This post is not meant to be political, but as a Legislative Liaison with National Alopecia Areata Foundation I must share with you what I believe is important as the topic of repealing Obama Care is being debated in Washington DC. As NAAF has been working hard to get a legislative bill to help those on Medicaid to qualify for a cranial prosthetic every other year ,the new administration in DC is attempting to repeal a program that could impact us all. This is what I believe we need to do to protect our futures. There needs to be critical patient protections and contacting your Senators and Congressional offices, sharing with them how repeal or modifications could affect you or those you love. Go to the internet and find out who represents you in your local area and those in Washington DC and be sure your voice is heard regarding your medical needs or those of friends and family members. There are 4 very important points that I would like to highlight in hopes we can all understand how changes in Washington can affect each and everyone of us.

1)Prohibit pre-existing condition discrimination.Could those with Alopecia Areata face not be able to obtain medical insurance because of AA?. This is certainly a possibility if this part of the Health Care Act is changed back to what it use to be before the Affordable Care Act (ACA).

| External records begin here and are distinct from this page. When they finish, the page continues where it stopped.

/-! ### setSup -/

@[simp] theorem State.setSup_mode (x : Supply) : (s.setSup x).mode = s.mode := rfl
@[simp] theorem State.setSup_objs (x : Supply) : (s.setSup x).objs = s.objs := rfl
@[simp] theorem State.setSup_shadow (x : Supply) : (s.setSup x).shadow = s.shadow := rfl
@[simp] theorem State.setSup_doms (x : Supply) : (s.setSup x).doms = s.doms := rfl
@[simp] theorem State.setSup_domShadow (x : Supply) : (s.setSup x).domShadow = s.domShadow := rfl
@[simp] theorem State.setSup_slot (x : Supply) : (s.setSup x).slot = s.slot := rfl
@[simp] theorem State.setSup_counting (x : Supply) : (s.setSup x).counting = s.counting := rfl
@[simp] theorem State.setSup_plan (x : Supply) : (s.setSup x).plan = s.plan := rfl
@[simp] theorem State.setSup_comet (x : Supply) : (s.setSup x).comet = s.comet := rfl
@[simp] theorem State.setSup_pipe (x : Supply) : (s.setSup x).pipe = s.pipe := rfl
@[simp] theorem State.setSup_res (x : Supply) : (s.setSup x).res = s.res := rfl
@[simp] theorem State.setSup_mir (x : Supply) : (s.setSup x).mir = s.mir := rfl
@[simp] theorem State.setSup_rx (x : Supply) : (s.setSup x).rx = s.rx := rfl
@[simp] theorem State.setSup_apd (x : Supply) : (s.setSup x).apd = s.apd := rfl
@[simp] theorem State.setSup_ens (x : Supply) : (s.setSup x).ens = s.ens := rfl
@[simp] theorem State.setSup_sweep (x : Supply) : (s.setSup x).sweep = s.sweep := rfl
@[simp] theorem State.setSup_ensB (x : Supply) : (s.setSup x).ensB = s.ensB := rfl
@[simp] theorem State.setSup_sealed (x : Supply) : (s.setSup x).sealed = s.sealed := rfl
@[simp] theorem State.setSup_paths (x : Supply) : (s.setSup x).paths = s.paths := rfl
@[simp] theorem State.setSup_spec (x : Supply) : (s.setSup x).spec = s.spec := rfl
@[simp] theorem State.setSup_trg (x : Supply) : (s.setSup x).trg = s.trg := rfl
@[simp] theorem State.setSup_cap (x : Supply) : (s.setSup x).cap = s.cap := rfl
@[simp] theorem State.setSup_dec (x : Supply) : (s.setSup x).dec = s.dec := rfl
@[simp] theorem State.setSup_cal (x : Supply) : (s.setSup x).cal = s.cal := rfl
@[simp] theorem State.setSup_fs (x : Supply) : (s.setSup x).fs = s.fs := rfl
@[simp] theorem State.setSup_link (x : Supply) : (s.setSup x).link = s.link := rfl
@[simp] theorem State.setSup_clk (x : Supply) : (s.setSup x).clk = s.clk := rfl
@[simp] theorem State.setSup_hk (x : Supply) : (s.setSup x).hk = s.hk := rfl
@[simp] theorem State.setSup_sup (x : Supply) : (s.setSup x).sup = x := rfl
@[simp] theorem State.setSup_therm (x : Supply) : (s.setSup x).therm = s.therm := rfl
@[simp] theorem State.setSup_spares (x : Supply) : (s.setSup x).spares = s.spares := rfl
@[simp] theorem State.setSup_commit (x : Supply) : (s.setSup x).commit = s.commit := rfl
@[simp] theorem State.setSup_auth (x : Supply) : (s.setSup x).auth = s.auth := rfl
@[simp] theorem State.setSup_can (x : Supply) : (s.setSup x).can = s.can := rfl
@[simp] theorem State.setSup_qspi (x : Supply) : (s.setSup x).qspi = s.qspi := rfl
@[simp] theorem State.setSup_penn (x : Supply) : (s.setSup x).penn = s.penn := rfl
@[simp] theorem State.setSup_modeSt (x : Supply) : (s.setSup x).modeSt = s.modeSt := rfl
@[simp] theorem State.setSup_boot (x : Supply) : (s.setSup x).boot = s.boot := rfl
@[simp] theorem State.setSup_rst (x : Supply) : (s.setSup x).rst = s.rst := rfl
@[simp] theorem State.setSup_fuses (x : Supply) : (s.setSup x).fuses = s.fuses := rfl
@[simp] theorem State.setSup_retLog (x : Supply) : (s.setSup x).retLog = s.retLog := rfl
@[simp] theorem State.setSup_shedTick (x : Supply) : (s.setSup x).shedTick = s.shedTick := rfl
@[simp] theorem State.setSup_rxTest (x : Supply) : (s.setSup x).rxTest = s.rxTest := rfl
@[simp] theorem State.setSup_vaoTime (x : Supply) : (s.setSup x).vaoTime = s.vaoTime := rfl
@[simp] theorem State.setSup_free (x : Supply) : (s.setSup x).free = s.free := rfl
@[simp] theorem State.setSup_pending (x : Supply) : (s.setSup x).pending = s.pending := rfl

/-! ### setRst -/

@[simp] theorem State.setRst_mode (x : ResetState) : (s.setRst x).mode = s.mode := rfl
@[simp] theorem State.setRst_objs (x : ResetState) : (s.setRst x).objs = s.objs := rfl
@[simp] theorem State.setRst_shadow (x : ResetState) : (s.setRst x).shadow = s.shadow := rfl
@[simp] theorem State.setRst_doms (x : ResetState) : (s.setRst x).doms = s.doms := rfl
@[simp] theorem State.setRst_domShadow (x : ResetState) : (s.setRst x).domShadow = s.domShadow := rfl
@[simp] theorem State.setRst_slot (x : ResetState) : (s.setRst x).slot = s.slot := rfl
@[simp] theorem State.setRst_counting (x : ResetState) : (s.setRst x).counting = s.counting := rfl
@[simp] theorem State.setRst_plan (x : ResetState) : (s.setRst x).plan = s.plan := rfl
@[simp] theorem State.setRst_comet (x : ResetState) : (s.setRst x).comet = s.comet := rfl
@[simp] theorem State.setRst_pipe (x : ResetState) : (s.setRst x).pipe = s.pipe := rfl
@[simp] theorem State.setRst_res (x : ResetState) : (s.setRst x).res = s.res := rfl
@[simp] theorem State.setRst_mir (x : ResetState) : (s.setRst x).mir = s.mir := rfl
@[simp] theorem State.setRst_rx (x : ResetState) : (s.setRst x).rx = s.rx := rfl
@[simp] theorem State.setRst_apd (x : ResetState) : (s.setRst x).apd = s.apd := rfl
@[simp] theorem State.setRst_ens (x : ResetState) : (s.setRst x).ens = s.ens := rfl
@[simp] theorem State.setRst_sweep (x : ResetState) : (s.setRst x).sweep = s.sweep := rfl
@[simp] theorem State.setRst_ensB (x : ResetState) : (s.setRst x).ensB = s.ensB := rfl
@[simp] theorem State.setRst_sealed (x : ResetState) : (s.setRst x).sealed = s.sealed := rfl
@[simp] theorem State.setRst_paths (x : ResetState) : (s.setRst x).paths = s.paths := rfl
@[simp] theorem State.setRst_spec (x : ResetState) : (s.setRst x).spec = s.spec := rfl
@[simp] theorem State.setRst_trg (x : ResetState) : (s.setRst x).trg = s.trg := rfl
@[simp] theorem State.setRst_cap (x : ResetState) : (s.setRst x).cap = s.cap := rfl
@[simp] theorem State.setRst_dec (x : ResetState) : (s.setRst x).dec = s.dec := rfl
@[simp] theorem State.setRst_cal (x : ResetState) : (s.setRst x).cal = s.cal := rfl
@[simp] theorem State.setRst_fs (x : ResetState) : (s.setRst x).fs = s.fs := rfl
@[simp] theorem State.setRst_link (x : ResetState) : (s.setRst x).link = s.link := rfl
@[simp] theorem State.setRst_clk (x : ResetState) : (s.setRst x).clk = s.clk := rfl
@[simp] theorem State.setRst_hk (x : ResetState) : (s.setRst x).hk = s.hk := rfl
@[simp] theorem State.setRst_sup (x : ResetState) : (s.setRst x).sup = s.sup := rfl
@[simp] theorem State.setRst_therm (x : ResetState) : (s.setRst x).therm = s.therm := rfl
@[simp] theorem State.setRst_spares (x : ResetState) : (s.setRst x).spares = s.spares := rfl
@[simp] theorem State.setRst_commit (x : ResetState) : (s.setRst x).commit = s.commit := rfl
@[simp] theorem State.setRst_auth (x : ResetState) : (s.setRst x).auth = s.auth := rfl
@[simp] theorem State.setRst_can (x : ResetState) : (s.setRst x).can = s.can := rfl
@[simp] theorem State.setRst_qspi (x : ResetState) : (s.setRst x).qspi = s.qspi := rfl
@[simp] theorem State.setRst_penn (x : ResetState) : (s.setRst x).penn = s.penn := rfl
@[simp] theorem State.setRst_modeSt (x : ResetState) : (s.setRst x).modeSt = s.modeSt := rfl
@[simp] theorem State.setRst_boot (x : ResetState) : (s.setRst x).boot = s.boot := rfl
@[simp] theorem State.setRst_rst (x : ResetState) : (s.setRst x).rst = x := rfl
@[simp] theorem State.setRst_fuses (x : ResetState) : (s.setRst x).fuses = s.fuses := rfl
@[simp] theorem State.setRst_retLog (x : ResetState) : (s.setRst x).retLog = s.retLog := rfl
@[simp] theorem State.setRst_shedTick (x : ResetState) : (s.setRst x).shedTick = s.shedTick := rfl
@[simp] theorem State.setRst_rxTest (x : ResetState) : (s.setRst x).rxTest = s.rxTest := rfl
@[simp] theorem State.setRst_vaoTime (x : ResetState) : (s.setRst x).vaoTime = s.vaoTime := rfl
@[simp] theorem State.setRst_free (x : ResetState) : (s.setRst x).free = s.free := rfl
@[simp] theorem State.setRst_pending (x : ResetState) : (s.setRst x).pending = s.pending := rfl

/-! ### setSpares -/

@[simp] theorem State.setSpares_mode (x : Spares) : (s.setSpares x).mode = s.mode := rfl
@[simp] theorem State.setSpares_objs (x : Spares) : (s.setSpares x).objs = s.objs := rfl
@[simp] theorem State.setSpares_shadow (x : Spares) : (s.setSpares x).shadow = s.shadow := rfl
@[simp] theorem State.setSpares_doms (x : Spares) : (s.setSpares x).doms = s.doms := rfl
@[simp] theorem State.setSpares_domShadow (x : Spares) : (s.setSpares x).domShadow = s.domShadow := rfl
@[simp] theorem State.setSpares_slot (x : Spares) : (s.setSpares x).slot = s.slot := rfl
@[simp] theorem State.setSpares_counting (x : Spares) : (s.setSpares x).counting = s.counting := rfl
@[simp] theorem State.setSpares_plan (x : Spares) : (s.setSpares x).plan = s.plan := rfl
@[simp] theorem State.setSpares_comet (x : Spares) : (s.setSpares x).comet = s.comet := rfl
@[simp] theorem State.setSpares_pipe (x : Spares) : (s.setSpares x).pipe = s.pipe := rfl
@[simp] theorem State.setSpares_res (x : Spares) : (s.setSpares x).res = s.res := rfl
@[simp] theorem State.setSpares_mir (x : Spares) : (s.setSpares x).mir = s.mir := rfl
@[simp] theorem State.setSpares_rx (x : Spares) : (s.setSpares x).rx = s.rx := rfl
@[simp] theorem State.setSpares_apd (x : Spares) : (s.setSpares x).apd = s.apd := rfl
@[simp] theorem State.setSpares_ens (x : Spares) : (s.setSpares x).ens = s.ens := rfl
@[simp] theorem State.setSpares_sweep (x : Spares) : (s.setSpares x).sweep = s.sweep := rfl
@[simp] theorem State.setSpares_ensB (x : Spares) : (s.setSpares x).ensB = s.ensB := rfl
@[simp] theorem State.setSpares_sealed (x : Spares) : (s.setSpares x).sealed = s.sealed := rfl
@[simp] theorem State.setSpares_paths (x : Spares) : (s.setSpares x).paths = s.paths := rfl
@[simp] theorem State.setSpares_spec (x : Spares) : (s.setSpares x).spec = s.spec := rfl
@[simp] theorem State.setSpares_trg (x : Spares) : (s.setSpares x).trg = s.trg := rfl
@[simp] theorem State.setSpares_cap (x : Spares) : (s.setSpares x).cap = s.cap := rfl
@[simp] theorem State.setSpares_dec (x : Spares) : (s.setSpares x).dec = s.dec := rfl
@[simp] theorem State.setSpares_cal (x : Spares) : (s.setSpares x).cal = s.cal := rfl
@[simp] theorem State.setSpares_fs (x : Spares) : (s.setSpares x).fs = s.fs := rfl
@[simp] theorem State.setSpares_link (x : Spares) : (s.setSpares x).link = s.link := rfl
@[simp] theorem State.setSpares_clk (x : Spares) : (s.setSpares x).clk = s.clk := rfl
@[simp] theorem State.setSpares_hk (x : Spares) : (s.setSpares x).hk = s.hk := rfl
@[simp] theorem State.setSpares_sup (x : Spares) : (s.setSpares x).sup = s.sup := rfl
@[simp] theorem State.setSpares_therm (x : Spares) : (s.setSpares x).therm = s.therm := rfl
@[simp] theorem State.setSpares_spares (x : Spares) : (s.setSpares x).spares = x := rfl
@[simp] theorem State.setSpares_commit (x : Spares) : (s.setSpares x).commit = s.commit := rfl
@[simp] theorem State.setSpares_auth (x : Spares) : (s.setSpares x).auth = s.auth := rfl
@[simp] theorem State.setSpares_can (x : Spares) : (s.setSpares x).can = s.can := rfl
@[simp] theorem State.setSpares_qspi (x : Spares) : (s.setSpares x).qspi = s.qspi := rfl
@[simp] theorem State.setSpares_penn (x : Spares) : (s.setSpares x).penn = s.penn := rfl
@[simp] theorem State.setSpares_modeSt (x : Spares) : (s.setSpares x).modeSt = s.modeSt := rfl
@[simp] theorem State.setSpares_boot (x : Spares) : (s.setSpares x).boot = s.boot := rfl
@[simp] theorem State.setSpares_rst (x : Spares) : (s.setSpares x).rst = s.rst := rfl
@[simp] theorem State.setSpares_fuses (x : Spares) : (s.setSpares x).fuses = s.fuses := rfl
@[simp] theorem State.setSpares_retLog (x : Spares) : (s.setSpares x).retLog = s.retLog := rfl
@[simp] theorem State.setSpares_shedTick (x : Spares) : (s.setSpares x).shedTick = s.shedTick := rfl
@[simp] theorem State.setSpares_rxTest (x : Spares) : (s.setSpares x).rxTest = s.rxTest := rfl
@[simp] theorem State.setSpares_vaoTime (x : Spares) : (s.setSpares x).vaoTime = s.vaoTime := rfl
@[simp] theorem State.setSpares_free (x : Spares) : (s.setSpares x).free = s.free := rfl
@[simp] theorem State.setSpares_pending (x : Spares) : (s.setSpares x).pending = s.pending := rfl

2)Prohibit Lifetime and annual caps on insurance benefits. As we know, most of us with Alopecia have this condition only, but others have other Autoimmune Conditions with AA and limiting our access to medical benefits because of dollar limits could expose people to additional unaffordable costs and fees.

3) Allowing children to stay on their parents plans to 26  years old allow our children to receive medical benefits as they navigate the Alopecia Road. This was certainly true for my daughter who was in her mid 20's still in college while she began to lose her hair. If we did not have her on our policy, the many visits to various doctors to determine what and why she was losing her hair would have cost us a fortune. Having her on our policy allowed us to rule out a number of questions we had and fears regarding our daughters health.

4)Lastly, Enacting and preserving no-nonsense restrictions that cap out of pocket costs is the best way to keep coverage equitable and accessible to all.

In closing this discussion we all must require our legislators demand funding for the National Institute of Health so that research continue for all Autoimmune Diseases. Many believe that these conditions are interrelated and perhaps as the code is cracked for one condition the others will fall into line. Tell your legislators to increase funding so that a cure can be found. It is our government that has supported research for numerous diseases and without government support and intervention our cause will not move forward.